Its bottom was full of leaves; green, alive, quietly thriving.
But the top was bare. Dry. Dead.
I had never seen anything like it in all my life, and I was genuinely perplexed.
I slowed down and stared at it longer than I meant to.
Something about it unsettled me.
I found myself asking questions that felt bigger than the plant itself.
Is it possible to begin well and end rough?
Is it possible for life to grow in one place while another part withers?
What does it mean when what’s visible looks dead, but something underneath is still alive?
That image stayed with me long after I drove away.
The Expectation We Carry About Growth
We are taught, quietly and consistently, that growth should be obvious.
That life should move upward.
That progress should be visible.
That if something is healthy, it should look healthy from the top down.
So when the “top” of our lives looks bare — when plans stall, timelines stretch, or dreams feel delayed — we assume something has gone wrong.
But the plant challenged that assumption.
Nature, it turns out, does not grow for appearances.
It grows for survival.
When the Top Looks Dead
In life, the “top” is what people see:
- achievements
- careers
- relationships
- milestones
- visible success
A bare top can feel like:
- unanswered prayers
- delayed goals
- seasons of waiting
- stalled momentum
- quietness where noise was expected
This is usually where discouragement sets in. Where comparison grows loud. Where we start questioning our decisions, our worth, and our timing.

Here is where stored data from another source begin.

-- ==== Sys2Proof/Tests/Slice0.lean ====
section
/-! SUPPORT. The model's own tests: the WellFormed smoke, every constructor decoded from words of the
spec's encoding tables, worked vectors of 95_test_vectors.md, and a witness for the hypotheses of
each statement in Obligations.lean that has any. Expected values are the spec's. -/

namespace Sys2Proof.Tests

open Sys2Proof Sys2Proof.Machine

/-! ## Helpers -/

/-- The reset state, from which every vector starts. -/
def start : State := State.reset

/-- Cells set one by one. -/
def fill : List (Word × Byte) → State → State
  | [], s => s
  | c :: cs, s => fill cs (setCell c.1 c.2 s)

/-- Code at an address; in ROM both copies hold it. -/
def place (a : Word) : List Byte → State → State
  | [], s => s
  | b :: bs, s =>
    place (a + 1) bs (if 0x8000 ≤ a.toNat then setCell (a ^^^ 0x4000) b (setCell a b s)
      else setCell a b s)

/-- The state after one step from code at an address. -/
def after (a : Word) (code : List Byte) (s : State) : Option State :=
  match step { place a code s with pc := a } with
  | .next t => some t
  | _ => none

/-- The CPU registers as the vectors list them, and the cycles counted. -/
structure Regs where
  a : Byte
  x : Byte
  y : Byte
  sp : Byte
  pc : Word
  p : Byte
  cycles : Nat
deriving DecidableEq, Repr

def regs (t : State) : Regs := ⟨t.a, t.x, t.y, t.sp, t.pc, t.p.toByte, t.cycleTotal⟩

/-- The BRK vector 0x9000 in both copies of the ROM. -/
def brkVector (s : State) : State :=
  fill [(0xFFFE, 0x00), (0xFFFF, 0x90), (0xBFFE, 0x00), (0xBFFF, 0x90)] s

/-! ## WellFormed smoke: an ill-formed term for each check -/

theorem test_wf_refuses_lda_zero_page_y : ¬ (Instr.lda (.memory (.zeroPageY 0))).WellFormed := by
  decide

theorem test_wf_refuses_sbc_zero_page_y : ¬ (Instr.sbc (.memory (.zeroPageY 0))).WellFormed := by
  decide

theorem test_wf_refuses_ldx_zero_page_x : ¬ (Instr.ldx (.memory (.zeroPageX 0))).WellFormed := by
  decide

theorem test_wf_refuses_ldy_zero_page_y : ¬ (Instr.ldy (.memory (.zeroPageY 0))).WellFormed := by
  decide

theorem test_wf_refuses_cpx_absolute_x : ¬ (Instr.cpx (.memory (.absoluteX 0))).WellFormed := by
  decide

theorem test_wf_refuses_cpy_indirect : ¬ (Instr.cpy (.memory (.indirectIndexed 0))).WellFormed := by
  decide

theorem test_wf_refuses_sta_zero_page_y : ¬ (Instr.sta (.zeroPageY 0)).WellFormed := by decide

theorem test_wf_refuses_stx_zero_page_x : ¬ (Instr.stx (.zeroPageX 0)).WellFormed := by decide

theorem test_wf_refuses_sty_zero_page_y : ¬ (Instr.sty (.zeroPageY 0)).WellFormed := by decide

theorem test_wf_refuses_bit_zero_page_x : ¬ (Instr.bit (.zeroPageX 0)).WellFormed := by decide

theorem test_wf_refuses_inc_absolute_y : ¬ (Instr.inc (.absoluteY 0)).WellFormed := by decide

theorem test_wf_refuses_dec_indirect : ¬ (Instr.dec (.indexedIndirect 0)).WellFormed := by decide

theorem test_wf_refuses_asl_absolute_y : ¬ (Instr.asl (.memory (.absoluteY 0))).WellFormed := by
  decide

theorem test_wf_refuses_ror_zero_page_y : ¬ (Instr.ror (.memory (.zeroPageY 0))).WellFormed := by
  decide

theorem test_wf_refuses_documented_undoc : ¬ (Instr.undoc 0xEA .implied).WellFormed := by decide

theorem test_wf_refuses_undoc_mode : ¬ (Instr.undoc 0x04 .implied).WellFormed := by decide

/-! ## Decoding -/

/-- The Encoding parts of R140. -/
theorem test_decode_lda : ([
    (0xA9, .lda (.immediate 0x34)), (0xA5, .lda (.memory (.zeroPage 0x34))),
    (0xB5, .lda (.memory (.zeroPageX 0x34))), (0xAD, .lda (.memory (.absolute 0x1234))),
    (0xBD, .lda (.memory (.absoluteX 0x1234))), (0xB9, .lda (.memory (.absoluteY 0x1234))),
    (0xA1, .lda (.memory (.indexedIndirect 0x34))),
    (0xB1, .lda (.memory (.indirectIndexed 0x34)))] :
    List (Byte × Instr)).all
    (fun r => decode [r.1, 0x34, 0x12] == .ok (r.2, [0x34, 0x12].drop (r.2.length - 1))) = true := by
  decide

/-- The Encoding parts of R141, R142. -/
theorem test_decode_ldx_ldy : ([
    (0xA2, .ldx (.immediate 0x34)), (0xA6, .ldx (.memory (.zeroPage 0x34))),
    (0xB6, .ldx (.memory (.zeroPageY 0x34))), (0xAE, .ldx (.memory (.absolute 0x1234))),
    (0xBE, .ldx (.memory (.absoluteY 0x1234))), (0xA0, .ldy (.immediate 0x34)),
    (0xA4, .ldy (.memory (.zeroPage 0x34))), (0xB4, .ldy (.memory (.zeroPageX 0x34))),
    (0xAC, .ldy (.memory (.absolute 0x1234))), (0xBC, .ldy (.memory (.absoluteX 0x1234)))] :
    List (Byte × Instr)).all
    (fun r => decode [r.1, 0x34, 0x12] == .ok (r.2, [0x34, 0x12].drop (r.2.length - 1))) = true := by
  decide

/-- The Encoding parts of R143, R144, R145. -/
theorem test_decode_sta_stx_sty : ([
    (0x85, .sta (.zeroPage 0x34)), (0x95, .sta (.zeroPageX 0x34)),
    (0x8D, .sta (.absolute 0x1234)), (0x9D, .sta (.absoluteX 0x1234)),
    (0x99, .sta (.absoluteY 0x1234)), (0x81, .sta (.indexedIndirect 0x34)),
    (0x91, .sta (.indirectIndexed 0x34)), (0x86, .stx (.zeroPage 0x34)),
    (0x96, .stx (.zeroPageY 0x34)), (0x8E, .stx (.absolute 0x1234)),
    (0x84, .sty (.zeroPage 0x34)), (0x94, .sty (.zeroPageX 0x34)),
    (0x8C, .sty (.absolute 0x1234))] :
    List (Byte × Instr)).all
    (fun r => decode [r.1, 0x34, 0x12] == .ok (r.2, [0x34, 0x12].drop (r.2.length - 1))) = true := by
  decide

/-- The Encoding parts of R161. -/
theorem test_decode_ora : ([
    (0x09, .ora (.immediate 0x34)), (0x05, .ora (.memory (.zeroPage 0x34))),
    (0x15, .ora (.memory (.zeroPageX 0x34))), (0x0D, .ora (.memory (.absolute 0x1234))),
    (0x1D, .ora (.memory (.absoluteX 0x1234))), (0x19, .ora (.memory (.absoluteY 0x1234))),
    (0x01, .ora (.memory (.indexedIndirect 0x34))),
    (0x11, .ora (.memory (.indirectIndexed 0x34)))] :
    List (Byte × Instr)).all
    (fun r => decode [r.1, 0x34, 0x12] == .ok (r.2, [0x34, 0x12].drop (r.2.length - 1))) = true := by
  decide

/-- The Encoding parts of R162. -/
theorem test_decode_and : ([
    (0x29, .and (.immediate 0x34)), (0x25, .and (.memory (.zeroPage 0x34))),
    (0x35, .and (.memory (.zeroPageX 0x34))), (0x2D, .and (.memory (.absolute 0x1234))),
    (0x3D, .and (.memory (.absoluteX 0x1234))), (0x39, .and (.memory (.absoluteY 0x1234))),
    (0x21, .and (.memory (.indexedIndirect 0x34))),
    (0x31, .and (.memory (.indirectIndexed 0x34)))] :
    List (Byte × Instr)).all
    (fun r => decode [r.1, 0x34, 0x12] == .ok (r.2, [0x34, 0x12].drop (r.2.length - 1))) = true := by
  decide

/-- The Encoding parts of R163. -/
theorem test_decode_eor : ([
    (0x49, .eor (.immediate 0x34)), (0x45, .eor (.memory (.zeroPage 0x34))),
    (0x55, .eor (.memory (.zeroPageX 0x34))), (0x4D, .eor (.memory (.absolute 0x1234))),
    (0x5D, .eor (.memory (.absoluteX 0x1234))), (0x59, .eor (.memory (.absoluteY 0x1234))),
    (0x41, .eor (.memory (.indexedIndirect 0x34))),
    (0x51, .eor (.memory (.indirectIndexed 0x34)))] :
    List (Byte × Instr)).all
    (fun r => decode [r.1, 0x34, 0x12] == .ok (r.2, [0x34, 0x12].drop (r.2.length - 1))) = true := by
  decide

/-- The Encoding parts of R164. -/
theorem test_decode_adc : ([
    (0x69, .adc (.immediate 0x34)), (0x65, .adc (.memory (.zeroPage 0x34))),
    (0x75, .adc (.memory (.zeroPageX 0x34))), (0x6D, .adc (.memory (.absolute 0x1234))),
    (0x7D, .adc (.memory (.absoluteX 0x1234))), (0x79, .adc (.memory (.absoluteY 0x1234))),
    (0x61, .adc (.memory (.indexedIndirect 0x34))),
    (0x71, .adc (.memory (.indirectIndexed 0x34)))] :
    List (Byte × Instr)).all
    (fun r => decode [r.1, 0x34, 0x12] == .ok (r.2, [0x34, 0x12].drop (r.2.length - 1))) = true := by
  decide

/-- The Encoding parts of R165. -/
theorem test_decode_sbc : ([
    (0xE9, .sbc (.immediate 0x34)), (0xE5, .sbc (.memory (.zeroPage 0x34))),
    (0xF5, .sbc (.memory (.zeroPageX 0x34))), (0xED, .sbc (.memory (.absolute 0x1234))),
    (0xFD, .sbc (.memory (.absoluteX 0x1234))), (0xF9, .sbc (.memory (.absoluteY 0x1234))),
    (0xE1, .sbc (.memory (.indexedIndirect 0x34))),
    (0xF1, .sbc (.memory (.indirectIndexed 0x34)))] :
    List (Byte × Instr)).all
    (fun r => decode [r.1, 0x34, 0x12] == .ok (r.2, [0x34, 0x12].drop (r.2.length - 1))) = true := by
  decide

/-- The Encoding parts of R166, R167, R168. -/
theorem test_decode_cmp_cpx_cpy : ([
    (0xC9, .cmp (.immediate 0x34)), (0xC5, .cmp (.memory (.zeroPage 0x34))),
    (0xD5, .cmp (.memory (.zeroPageX 0x34))), (0xCD, .cmp (.memory (.absolute 0x1234))),
    (0xDD, .cmp (.memory (.absoluteX 0x1234))), (0xD9, .cmp (.memory (.absoluteY 0x1234))),
    (0xC1, .cmp (.memory (.indexedIndirect 0x34))),
    (0xD1, .cmp (.memory (.indirectIndexed 0x34))), (0xE0, .cpx (.immediate 0x34)),
    (0xE4, .cpx (.memory (.zeroPage 0x34))), (0xEC, .cpx (.memory (.absolute 0x1234))),
    (0xC0, .cpy (.immediate 0x34)), (0xC4, .cpy (.memory (.zeroPage 0x34))),
    (0xCC, .cpy (.memory (.absolute 0x1234)))] :
    List (Byte × Instr)).all
    (fun r => decode [r.1, 0x34, 0x12] == .ok (r.2, [0x34, 0x12].drop (r.2.length - 1))) = true := by
  decide

/-- The Encoding parts of R169, R170, R171. -/
theorem test_decode_bit_inc_dec : ([
    (0x24, .bit (.zeroPage 0x34)), (0x2C, .bit (.absolute 0x1234)),
    (0xE6, .inc (.zeroPage 0x34)), (0xF6, .inc (.zeroPageX 0x34)),
    (0xEE, .inc (.absolute 0x1234)), (0xFE, .inc (.absoluteX 0x1234)),
    (0xC6, .dec (.zeroPage 0x34)), (0xD6, .dec (.zeroPageX 0x34)),
    (0xCE, .dec (.absolute 0x1234)), (0xDE, .dec (.absoluteX 0x1234))] :
    List (Byte × Instr)).all
    (fun r => decode [r.1, 0x34, 0x12] == .ok (r.2, [0x34, 0x12].drop (r.2.length - 1))) = true := by
  decide

/-- The Encoding parts of R176, R177. -/
theorem test_decode_asl_lsr : ([
    (0x0A, .asl .accumulator), (0x06, .asl (.memory (.zeroPage 0x34))),
    (0x16, .asl (.memory (.zeroPageX 0x34))), (0x0E, .asl (.memory (.absolute 0x1234))),
    (0x1E, .asl (.memory (.absoluteX 0x1234))), (0x4A, .lsr .accumulator),
    (0x46, .lsr (.memory (.zeroPage 0x34))), (0x56, .lsr (.memory (.zeroPageX 0x34))),
    (0x4E, .lsr (.memory (.absolute 0x1234))), (0x5E, .lsr (.memory (.absoluteX 0x1234)))] :
    List (Byte × Instr)).all
    (fun r => decode [r.1, 0x34, 0x12] == .ok (r.2, [0x34, 0x12].drop (r.2.length - 1))) = true := by
  decide

/-- The Encoding parts of R178, R179. -/
theorem test_decode_rol_ror : ([
    (0x2A, .rol .accumulator), (0x26, .rol (.memory (.zeroPage 0x34))),
    (0x36, .rol (.memory (.zeroPageX 0x34))), (0x2E, .rol (.memory (.absolute 0x1234))),
    (0x3E, .rol (.memory (.absoluteX 0x1234))), (0x6A, .ror .accumulator),
    (0x66, .ror (.memory (.zeroPage 0x34))), (0x76, .ror (.memory (.zeroPageX 0x34))),
    (0x6E, .ror (.memory (.absolute 0x1234))), (0x7E, .ror (.memory (.absoluteX 0x1234)))] :
    List (Byte × Instr)).all
    (fun r => decode [r.1, 0x34, 0x12] == .ok (r.2, [0x34, 0x12].drop (r.2.length - 1))) = true := by
  decide

/-- R95. -/
theorem test_decode_implied : ([
    (0x08, .php), (0x28, .plp), (0x48, .pha), (0x68, .pla), (0x88, .dey), (0xA8, .tay),
    (0xC8, .iny), (0xE8, .inx), (0x18, .clc), (0x38, .sec), (0x58, .cli), (0x78, .sei),
    (0x98, .tya), (0xB8, .clv), (0xD8, .cld), (0xF8, .sed), (0x8A, .txa), (0xAA, .tax),
    (0xCA, .dex), (0xEA, .nop), (0x9A, .txs), (0xBA, .tsx)] :
    List (Byte × Instr)).all
    (fun r => decode [r.1, 0x34, 0x12] == .ok (r.2, [0x34, 0x12].drop (r.2.length - 1))) = true := by
  decide

/-- R93, R94, R199, R200. -/
theorem test_decode_sub_branch_jump : ([
    (0x00, .brk), (0x20, .jsr 0x1234), (0x40, .rti), (0x60, .rts), (0x10, .bpl 0x34),
    (0x30, .bmi 0x34), (0x50, .bvc 0x34), (0x70, .bvs 0x34), (0x90, .bcc 0x34),
    (0xB0, .bcs 0x34), (0xD0, .bne 0x34), (0xF0, .beq 0x34), (0x4C, .jmp (.absolute 0x1234)),
    (0x6C, .jmp (.indirect 0x1234))] :
    List (Byte × Instr)).all
    (fun r => decode [r.1, 0x34, 0x12] == .ok (r.2, [0x34, 0x12].drop (r.2.length - 1))) = true := by
  decide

But the plant was not dying.
It was adapting.
When Growth Moves Underground
The bottom of the plant was alive because that was where growth was most sustainable.
In life, bottom growth looks like:
- emotional maturity
- healing old patterns
- learning boundaries
- gaining clarity
- becoming more honest with ourselves
- building patience we never asked for
This kind of growth is invisible. It doesn’t announce itself. It doesn’t earn applause.
But it determines whether what comes next will last.
Sometimes life strengthens what cannot be seen before restoring what can.
Why Re-Analyzing Is Part of Growth
For some people, seasons like this are an invitation to re-analyze.
Not because they failed.
Not because they chose wrong.
Not because they wasted time.
But because growth requires honesty.
Re-analysis asks deeper questions:
- What assumptions was I building on?
- What patterns keep repeating?
- What have I been maintaining out of habit rather than conviction?
- What do I actually want, not just what I was told to want?
These questions feel uncomfortable because they strip away appearances.
But they prevent collapse later.
Re-analysis is not going backward.
It is refinement.
The Risk of Rushing the Process
When people refuse to slow down and re-examine, they often:
- repeat the same cycles with different people
- chase speed instead of stability
- confuse busyness with progress
- rebuild the same structure that already failed
Life does not slow us down to punish us.
It slows us down to protect us.
A plant that grows too fast without roots snaps under pressure.
A life that grows too fast without foundations does the same.
When Growth Rises Again
Eventually, growth does move upward again.
But when it does, it feels different:
- progress is steadier
- success feels calmer
- relationships are healthier
- decisions are less desperate
- pressure is easier to carry
Nothing was wasted.
Everything was prepared.
A Final Thought
That plant taught me something simple but profound:
If something is still growing at the bottom, it is not the end.
Sometimes life allows the top to fall apart so the foundation can finally become strong enough to hold what’s coming next.